## WORK REQUEST:
Retype every record below exactly as it is written.
--- INPUT FOR THIS TASK Enclosed Below ---
/-- R18, R359, R377, R378, R433: QUEUE_CREATE takes the lowest free queue with the request's rings, of which every page that it names has a
translation; QUEUE_DESTROY of an idle queue removes it;
QUEUE_QUERY and OP_QUERY report; QUEUE_REMAP gives a BLOCKED queue a new ring and writes the held records there.
An opcode that is not implemented, or that RECOVERY does not answer (R550), is answered with CAPABILITY_MISSING, and a version that is not
with VERSION_REFUSED, and nothing but the response changes; an illegal SLOTS comes before the two (log entry 42). -/
def Obligations.QueueOperations : Prop :=
  ∀ (s : State) (f : FnId) (slot : Fin 28),
    let r := s.req f slot
    (∀ q t, s.posted f slot 0x0301 → s.strangeCtx f (r.u 0 1) = false → 6 ≤ r.u 2 1 → r.u 2 1 ≤ 12 → 6 ≤ r.u 3 1 → r.u 3 1 ≤ 16 →
      10 ≤ r.u 4 4 → r.u 4 4 ≤ 3600000000 → r.u 8 4 % 4096 = 0 → r.u 8 4 + 64 * (2 ^ r.u 2 1 + 1) ≤ 2 ^ 20 → queueVector f (r.u 12 2) = true →
      r.u 16 8 % 4096 = 0 → r.u 16 8 + 64 * 2 ^ r.u 3 1 ≤ 2 ^ 52 → leastBelow 1024 (fun q => (s.queue q).state = 0) = some q →
      (s.ctx (r.u 0 1)).phase ≠ 0 → (s.ctx (r.u 0 1)).phase ≠ 7 → (s.part (s.ctx (r.u 0 1)).part).alm.placed = true →
      let u : SQueue := { state := 1, fn := f, ctx := r.u 0 1, sqOff := r.u 8 4, sqLog2 := r.u 2 1, cqAddr := r.u 16 8, cqLog2 := r.u 3 1,
                          kill := bitAt (r.u 1 1) 0, timeout := r.u 4 4, vector := r.u 12 2 }
      s.namedThere f (r.u 16 8) (64 * 2 ^ r.u 3 1) = (t, stOk) →
      exec (.queueCreate f slot) s = s.answers { t with queues := kput t.queues q u } f slot stOk (leBytes 2 q)) ∧
    (let q := r.u 0 2
     s.posted f slot 0x0302 → s.strangeQueue f q = false → q < 1024 → (s.queue q).state ≠ 0 → (s.queue q).closing = none →
      s.queueCmds q = [] → ksorted s.queues = true →
      ∃ t, exec (.queueDestroy f slot) s = s.answers t f slot stOk [] ∧ kfind t.queues q = none ∧ t.fns = s.fns ∧ t.mem = s.mem ∧
        ∀ p, p ≠ q → t.queue p = s.queue p) ∧
    (let q := r.u 0 2
     let u := s.queue q
     s.posted f slot 0x0303 → s.strangeQueue f q = false → q < 1024 → exec (.queueQuery f slot) s =
      s.answers s f slot stOk (leBytes 2 u.state ++ leBytes 2 u.ctx ++ leBytes 4 0 ++ leBytes 8 u.seq ++ leBytes 8 u.done ++
        leBytes 8 u.written ++ leBytes 2 u.held.length)) ∧
    (let q := r.u 0 2
     s.posted f slot 0x0304 → s.strangeQueue f q = false → q < 1024 → 6 ≤ r.u 16 1 → r.u 16 1 ≤ 16 → r.u 8 8 % 4096 = 0 →
      r.u 8 8 + 64 * 2 ^ r.u 16 1 ≤ 2 ^ 52 → (s.queue q).state = 2 →
      ∀ t, s.namedThere (s.queue q).fn (r.u 8 8) (64 * 2 ^ r.u 16 1) = (t, stOk) → exec (.queueRemap f slot) s =
      s.answers (State.flushRecords ((s.queue q).held.length + 1)
        (t.updQueue q (fun u => { u with state := 1, cqAddr := r.u 8 8, cqLog2 := r.u 16 1, ringCount := 0 })) q).settle f slot stOk []) ∧
    (∀ o, s.posted f slot 0x0309 → (s.fn f).ops.find? (fun o => o.opId = r.u 0 4) = some o → o.done = true →
      exec (.opQuery f slot) s = s.answers s f slot stOk (leBytes 2 2 ++ leBytes 2 o.status ++ (o.resp ++ List.replicate 44 0).take 44)) ∧
    (s.firmware = true → (s.fn f).serving slot = true → ¬ (implemented r.opcode = true ∧ r.version = 1) →
      let lost := s.service.state = 4 ∧ inRecovery r.opcode = false
      let legal := 1 ≤ r.slots ∧ r.slots ≤ 4
      ((lost ∨ (legal ∧ implemented r.opcode = false)) → exec (.unimplementedOpcode f slot) s = s.answers s f slot stCapabilityMissing []) ∧
      (¬ lost → legal → implemented r.opcode = true → exec (.unimplementedOpcode f slot) s = s.answers s f slot stVersionRefused []) ∧
      (¬ lost → ¬ legal → exec (.unimplementedOpcode f slot) s = s.answers s f slot stBadPattern []))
--- End of Enclosed INPUT FOR THIS TASK ---
## OUTPUT:
/-- R18, R359, R377, R378, R433: QUEUE_CREATE takes the lowest free queue with the request's rings, of which every page that it names has a
translation; QUEUE_DESTROY of an idle queue removes it;
QUEUE_QUERY and OP_QUERY report; QUEUE_REMAP gives a BLOCKED queue a new ring and writes the held records there.
An opcode that is not implemented, or that RECOVERY does not answer (R550), is answered with CAPABILITY_MISSING, and a version that is not
with VERSION_REFUSED, and nothing but the response changes; an illegal SLOTS comes before the two (log entry 42). -/
def Obligations.QueueOperations : Prop :=
  ∀ (s : State) (f : FnId) (slot : Fin 28),
    let r := s.req f slot
    (∀ q t, s.posted f slot 0x0301 → s.strangeCtx f (r.u 0 1) = false → 6 ≤ r.u 2 1 → r.u 2 1 ≤ 12 → 6 ≤ r.u 3 1 → r.u 3 1 ≤ 16 →
      10 ≤ r.u 4 4 → r.u 4 4 ≤ 3600000000 → r.u 8 4 % 4096 = 0 → r.u 8 4 + 64 * (2 ^ r.u 2 1 + 1) ≤ 2 ^ 20 → queueVector f (r.u 12 2) = true →
      r.u 16 8 % 4096 = 0 → r.u 16 8 + 64 * 2 ^ r.u 3 1 ≤ 2 ^ 52 → leastBelow 1024 (fun q => (s.queue q).state = 0) = some q →
      (s.ctx (r.u 0 1)).phase ≠ 0 → (s.ctx (r.u 0 1)).phase ≠ 7 → (s.part (s.ctx (r.u 0 1)).part).alm.placed = true →
      let u : SQueue := { state := 1, fn := f, ctx := r.u 0 1, sqOff := r.u 8 4, sqLog2 := r.u 2 1, cqAddr := r.u 16 8, cqLog2 := r.u 3 1,
                          kill := bitAt (r.u 1 1) 0, timeout := r.u 4 4, vector := r.u 12 2 }
      s.namedThere f (r.u 16 8) (64 * 2 ^ r.u 3 1) = (t, stOk) →
      exec (.queueCreate f slot) s = s.answers { t with queues := kput t.queues q u } f slot stOk (leBytes 2 q)) ∧
    (let q := r.u 0 2
     s.posted f slot 0x0302 → s.strangeQueue f q = false → q < 1024 → (s.queue q).state ≠ 0 → (s.queue q).closing = none →
      s.queueCmds q = [] → ksorted s.queues = true →
      ∃ t, exec (.queueDestroy f slot) s = s.answers t f slot stOk [] ∧ kfind t.queues q = none ∧ t.fns = s.fns ∧ t.mem = s.mem ∧
        ∀ p, p ≠ q → t.queue p = s.queue p) ∧
    (let q := r.u 0 2
     let u := s.queue q
     s.posted f slot 0x0303 → s.strangeQueue f q = false → q < 1024 → exec (.queueQuery f slot) s =
      s.answers s f slot stOk (leBytes 2 u.state ++ leBytes 2 u.ctx ++ leBytes 4 0 ++ leBytes 8 u.seq ++ leBytes 8 u.done ++
        leBytes 8 u.written ++ leBytes 2 u.held.length)) ∧
    (let q := r.u 0 2
     s.posted f slot 0x0304 → s.strangeQueue f q = false → q < 1024 → 6 ≤ r.u 16 1 → r.u 16 1 ≤ 16 → r.u 8 8 % 4096 = 0 →
      r.u 8 8 + 64 * 2 ^ r.u 16 1 ≤ 2 ^ 52 → (s.queue q).state = 2 →
      ∀ t, s.namedThere (s.queue q).fn (r.u 8 8) (64 * 2 ^ r.u 16 1) = (t, stOk) → exec (.queueRemap f slot) s =
      s.answers (State.flushRecords ((s.queue q).held.length + 1)
        (t.updQueue q (fun u => { u with state := 1, cqAddr := r.u 8 8, cqLog2 := r.u 16 1, ringCount := 0 })) q).settle f slot stOk []) ∧
    (∀ o, s.posted f slot 0x0309 → (s.fn f).ops.find? (fun o => o.opId = r.u 0 4) = some o → o.done = true →
      exec (.opQuery f slot) s = s.answers s f slot stOk (leBytes 2 2 ++ leBytes 2 o.status ++ (o.resp ++ List.replicate 44 0).take 44)) ∧
    (s.firmware = true → (s.fn f).serving slot = true → ¬ (implemented r.opcode = true ∧ r.version = 1) →
      let lost := s.service.state = 4 ∧ inRecovery r.opcode = false
      let legal := 1 ≤ r.slots ∧ r.slots ≤ 4
      ((lost ∨ (legal ∧ implemented r.opcode = false)) → exec (.unimplementedOpcode f slot) s = s.answers s f slot stCapabilityMissing []) ∧
      (¬ lost → legal → implemented r.opcode = true → exec (.unimplementedOpcode f slot) s = s.answers s f slot stVersionRefused []) ∧
      (¬ lost → ¬ legal → exec (.unimplementedOpcode f slot) s = s.answers s f slot stBadPattern []))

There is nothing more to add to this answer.